Table 2 DNAm estimated cumulative lead exposure and PD risk


In two large population-based PD studies, we used DNAm to estimate cumulative, bone-lead levels by applying an externally developed epigenetic (DNAm) biosensor (10), and found that PD was strongly associated with the DNAm pattern estimated for tibia-lead levels. Positive associations were seen independently in both studies and persisted after multiple adjustments. Our findings for DNAm tibia-lead are supported by positive associations in two prior epidemiologic studies that relied on actual tibia bone-lead measurements but had more limited sample sizes (121 and 330 PD patients (2, 3)).

We found no association between DNAm patella-lead and PD in PEG, and even an inverse-association in the SGPD study. Interestingly, one of the previous epidemiologic studies also only observed tibia- but not patella-lead measurements to be associated with PD (2). This is perhaps due to the half-life of lead, which is approximately 8 years in the patella (representing trabecular bone) versus decades in the tibia (representing cortical bone) (2, 16). Thus, tibia-lead measurements represent cumulative exposure from a more distant past than patella. This shorter half-life may also explain why an inverse-association was observed in SGPD, where the patients had a longer PD duration at blood-draw (2–42 years), while PEG patients were enrolled early in disease (mean 2.9 years). Should a primary source of lead exposure among adults be occupationally related, exposure would be less likely to have occurred among patients in the years around PD diagnosis, as patients stop working several years earlier on average than controls due to disease (17). Industries with occupational lead exposure include construction jobs with lead-based paint activities, including removal or demolition, metal and chemical product manufacturing, battery manufacturing and recycling, and electronics manufacturing (18). Other sources of chronic lead exposure, such as drinking water, leaded gasoline, and household paint, however, may be less influenced by PD onset. Overall, multiple sources of evidence from previous and our current study support a positive association for long-term, cumulative lead exposure that extended over many decades, as measured in the tibia, with PD, rather than shorter-term and more recent exposures reflected in patella-lead levels.
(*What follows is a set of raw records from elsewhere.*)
-- ==== Sys2Proof/Machine/Front.lean ====
section
/-! DEFINITION. What acts next: urgent events, the moves of the state, the issue units (01 R13, R18, R23, R56; 09 R266), and the
inputs of the outside world. -/

namespace Sys2Proof.Machine

/-! ## Words and lines of an entry -/

/-- A member of an issue: an instruction, or a word that the decoder rejects, which raises illegal instruction. -/
inductive Member where
  | instr (i : Instr)
  | bad
  deriving DecidableEq, Repr

/-- The member of a word. -/
def memberOf (w : W96) : Member :=
  match decode w with
  | .ok i => .instr i
  | .error _ => .bad

/-- What stands at the front of an entry. -/
inductive Face where
  | unfetched
  | fault (cause line : Nat)
  | one (a : Member)
  | two (a b : Member)
  deriving DecidableEq, Repr

/-- The front of an entry (R13, R18, R56). -/
def faceOf (k : Kern) (c : Nat) (e : Entry) : Face :=
  match mget k.launches e.launch with
  | none => .unfetched
  | some l =>
    let pc := e.pc.toNat
    let line := pcLine pc
    if !lineInside k l line then .fault 0x04 line
    else
      match bufferedLine (coreOf k c) l.ctx (capObj (recCode l)) line with
      | none => .unfetched
      | some bits =>
        match fetchCause bits pc with
        | some cause => .fault cause line
        | none =>
          let slot := pcSlot pc
          if !pcForm pc then .fault 0x02 line
          else if slot < 4 && pairField bits slot == 1 then .two (memberOf (slotWord bits slot)) (memberOf (slotWord bits (slot + 1)))
          else .one (memberOf (slotWord bits slot))

/-! ## The choice of R266 -/

/-- The state with an issue in hand. -/
def inHand (s : State) (c e : Nat) (m : Mode) : State := { s with cur := { core := c, entry := e, mode := m } }

/-- A member can issue. -/
def memberReady (s : State) : Member → Bool
  | .instr i => canIssue s i
  | .bad => entryFree s

/-- The open windows of an entry's threads once one more instruction has issued: the second member of a couple stands one
instruction later (R41). -/
def windowsAfter (s : State) (c e : Nat) : State :=
  { s with kern := (entryThreads (coreOf s.kern c) e).foldl (fun k t => countWindows k c t k.id) s.kern }

/-- The entry is ready (R266). -/
def entryReady (s : State) (c e : Nat) (x : Entry) : Bool :=
  match faceOf s.kern c x with
  | .unfetched => false
  | .fault _ _ => entryFree (inHand s c e .single)
  | .one a => memberReady (inHand s c e .single) a
  | .two a b => memberReady (inHand s c e .first) a && memberReady (inHand (windowsAfter s c e) c e .second) b

/-- The ready entry with the smallest AGE; ties go to the lower index. -/
def chooseEntry (s : State) (c : Nat) : Option (Nat × Entry) :=
  minBy (fun p => p.2.age) ((coreOf s.kern c).entries.filter fun p => entryReady s c p.1 p.2)

/-- A failed line check raises its trap in every thread of the entry (R13). DEDUCED: log entry 25. -/
def lineTrap (s : State) (cause line : Nat) : State :=
  let c := s.cur.core
  let xs := (actors s).map fun t => (t, Course.trap cause 0 line)
  { s with kern := finishIssue s s.kern xs }

/-! ## What runs next -/

/-- What a step does: rest, or execute a member or a couple. -/
inductive Plan where
  | rest (s : State)
  | one (a : Member) (s : State)
  | two (a b : Member) (s : State)

/-- The clock of a core runs (R244, R361): its bay is neither in a gating sequence nor gated. -/
def clockRuns (s : State) (c : Nat) : Bool := (coreBay s c).gate == .on

/-- The instruction at the front of an entry waits for the stores of its threads to be performed. -/
def wantsDrain (i : Instr) : Bool :=
  match i with
  | .fence _ => true
  | .ld x | .st x | .ldx _ x | .stx _ x | .atom _ x | .red _ x | .cas x => x.rel
  | .copyq _ | .postCore _ | .postNbr _ | .postBay _ | .ilinv _ | .ilinvAll _ => true
  | _ => false

/-- The instructions at the front of an entry: one, or those of a couple. -/
def frontInstrs (k : Kern) (c : Nat) (x : Entry) : List Instr :=
  let of (m : Member) : List Instr := match m with | .instr i => [i] | .bad => []
  match faceOf k c x with
  | .one a => of a
  | .two a b => of a ++ of b
  | _ => []

/-- The targets whose lines the front of an entry waits for: those of its indirect transfers that cannot be checked yet, and of
its trap returns that cannot be fetched again (R50, R56, R141). -/
def wantedTargets (k : Kern) (c e : Nat) (x : Entry) (l : Launch) : List Nat :=
  (frontInstrs k c x).flatMap fun i =>
    (entryThreads (coreOf k c) e).filterMap fun t =>
      let want (p : Nat) (known : Bool) : Option Nat := if guardTrue t (guardOf i) && !known then some p else none
      match i with
      | .jmpi y | .calli y | .ret y => want (readPair k c t y.a) (targetKnown k c l (readPair k c t y.a))
      | .tret _ => want (recordTarget t) (!t.tstate || returnKnown k l (recordTarget t))
      | _ => none

/-- Drains that waiting instructions ask for (R154): those of their threads' stores; the oldest entry where the buffer is
full. -/
def nudge (k : Kern) (c : Nat) : Kern :=
  let core := coreOf k c
  if core.wc.isEmpty then k
  else
    let waiting := core.threads.filter fun t =>
      match t.loc with
      | .entry e => (match mget core.entries e with
        | some x => (frontInstrs k c x).any wantsDrain
        | none => false)
      | _ => false
    let k := waiting.foldl (fun k t => drainOf k c t) k
    if core.wc.length < 64 then k
    else
      match minBy (fun (e : WcEntry) => e.opened) core.wc with
      | some e => drainWhere k c fun x => x.id == e.id
      | none => k

/-- What may end the wait of a thread. -/
def waitEvent (c : Nat) (t : Thread) : Option Instr :=
  match t.wait with
  | .none | .yielding _ | .noRecord => none
  | .mx _ _ _ => some (.mxLaunch c t.tslot t.lane)
  | .copy _ _ _ _ _ _ _ => some (.copyAccept c)
  | .grow _ _ _ => some (.growGrant c)
  | .released b => some (.barrierReleaseWave c t.block b)
  | _ => some (.waitEnd c t.tslot t.lane)

/-- The objects, by context, that the object cache misses for the issue of an entry (R314). -/
def entryWants (k : Kern) (c : Nat) (p : Nat × Entry) : List (Nat × Nat) :=
  let core := coreOf k c
  (frontInstrs k c p.2).flatMap fun i => (entryThreads core p.1).flatMap fun t =>
    if guardTrue t (guardOf i) then
      ((usedObjs k c t i).map fun o => (ctxOf k c t, o)).filter fun x => !(objCached k c x.1 x.2 || filledFor core t x)
    else []

/-- The side table that a cell which waits to be saved misses (R55, R294). -/
def rotateWants (k : Kern) (c : Nat) (t : Thread) : Option (Nat × Nat) :=
  match t.wait, threadLaunch k c t with
  | .rotate _ _, some l => if objCached k c l.ctx (capObj (recSide l)) then none else some (l.ctx, capObj (recSide l))
  | _, _ => none

/-- Things of a core that an event may bring on, in turn when no entry is ready (MODEL). -/
def coreEvents (s : State) (c : Nat) : List Instr :=
  let core := coreOf s.kern c
  List.flatten [
    core.entries.filterMap fun p =>
      let wanted := (mget s.kern.launches p.2.launch).any fun l => !(wantedTargets s.kern c p.1 p.2 l).isEmpty
      if faceOf s.kern c p.2 == .unfetched || wanted then some (Instr.lineFetchComplete c p.1) else none,
    core.reqs.map fun q => Instr.accessReply c q.id,
    core.threads.filterMap fun t => if asyncDue t then some (Instr.asyncTrapDelivery c t.tslot t.lane) else none,
    core.threads.flatMap fun t => t.held.filterMap fun h =>
      if h.arrived then none else some (Instr.resultArrival c t.tslot t.lane h.id),
    core.threads.filterMap (waitEvent c),
    core.copies.map fun j => Instr.copyRetire c j.id,
    core.bedJobs.map fun j => Instr.bedldComplete c j.id,
    core.copyqs.map fun j => Instr.copyqSlotWrite c j.id,
    if core.mxq.isEmpty then [] else [Instr.mxCommit c, Instr.feedReadFault c],
    if core.pendSince.isEmpty then [] else [Instr.pendingPlace c, Instr.entryEviction c],
    if core.banksWaking then [Instr.bankWakeComplete c] else [],
    if core.waysWaking.isSome then [Instr.wayGating c false] else [],
    core.buckets.map fun _ => Instr.refill c,
    (core.entries.flatMap (entryWants s.kern c) ++ core.threads.filterMap (rotateWants s.kern c)).map fun o =>
      Instr.objectCacheMissFill c o.1 o.2,
    core.entries.filterMap fun p => if p.2.sleep.isSome then some (Instr.yieldCyclesEnd c p.1) else none,
    core.xr.flatMap fun r => r.unready.map fun u => Instr.stepRPublicationReady c u.cell,
    (s.kern.notices.filter fun n => n.dst == c).map fun n => Instr.faceNotice c n.id,
    core.wc.filterMap fun e => if e.sent then some (Instr.wcDrainPerformed c e.id) else none,
    core.blocks.flatMap fun b => [Instr.blockRetire c b.1, Instr.blockVacate c b.1],
    (List.range s.kern.vacated.length).map fun i => Instr.blockRedispatch i c,
    [Instr.growDeadlockRule c, Instr.blockDispatch c]]

/-- The header of a Spagan command (R435). -/
def commandHdr (i : Instr) : Option CmdHdr :=
  match i with
  | .ctxopen h _ _ | .ctxclose h _ | .ctxset h _ _ _ | .ctxbudget h _ _ | .stateread h _ _ _ | .objset h _ _ | .extset h _ _ _
  | .parkdone h _ _ _ | .frameclass h _ _ | .frameretire h _ | .graphload h _ _ _ | .graphfree h _ | .pcap h _ | .slope h _ _
  | .subscribe h _ _ _ _ _ _ | .unsubscribe h _ | .margin h _ _ | .bayquiesce h _ | .bayrecal h _ | .bayreturn h _
  | .porttrain h _ | .portisolate h _ | .portstatus h _ | .keyload h _ _ _ _ _ | .peerset h _ _ | .exportObjs h _ _
  | .spare h _ | .fwstage h _ | .fwactivate h | .shoprestart h _ | .attest h _ _ _ | .fuseadvance h _
  | .unknownCommand h _ => some h
  | _ => none

/-- The issuer of a command. -/
def issuerOf (i : Instr) : Option Issuer := (commandHdr i).map (·.issuer)

/-- The commands that wait first among those of their issuers. -/
def firstWaiting (xs : List Instr) : List Instr := xs.filter fun i => (xs.find? fun j => issuerOf j == issuerOf i) == some i

/-- What may end a park record: the placement of its frame, or its service (R366, R367). -/
def parkEvents (k : Kern) (c : Nat) (p : Park) : List Instr :=
  (match getObj k p.ctx (capObj p.faddr.toNat) with
    | some e => [.firstTouchPlacement p.ctx (capObj p.faddr.toNat) (capOff p.faddr.toNat / frameBytes e) c]
    | none => []) ++ [.parkServiceComplete c p.id false]

/-- What may go on in a graph. -/
def graphEvents (g : Nat × Graph) : List Instr :=
  if g.2.running then (List.range g.2.nodes.length).map (fun i => Instr.admission g.1 i) ++ [Instr.runEnd g.1]
  else if g.2.triggers.isEmpty then [] else [Instr.run g.1]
The inordinate advantage of our study is the availability of DNAm-lead biomarkers, which also allows for future applications to all PD studies, or more generally studies of age-related disease, with methylation data and larger-scale systematic research into the long-term neurotoxicity of lead. The technology and methodology to track many health-related factors through methylation is rapidly developing. However, currently the DNAm-lead biomarkers have two limitations in our opinion, first, that they were developed in an all-male cohort, and second, that the specificity has not yet been validated beyond the initial study (10). Future validation of the DNAm-lead biomarkers would be incredibly beneficial to the research community, given the widespread adverse health effects from chronic lead exposure. Our study provides a compelling first glance into the utility of DNAm-lead exposure measures in PD and neurodegenerative research in general, and solid evidence for the involvement of this DNAm-lead exposure pattern in PD pathogenesis.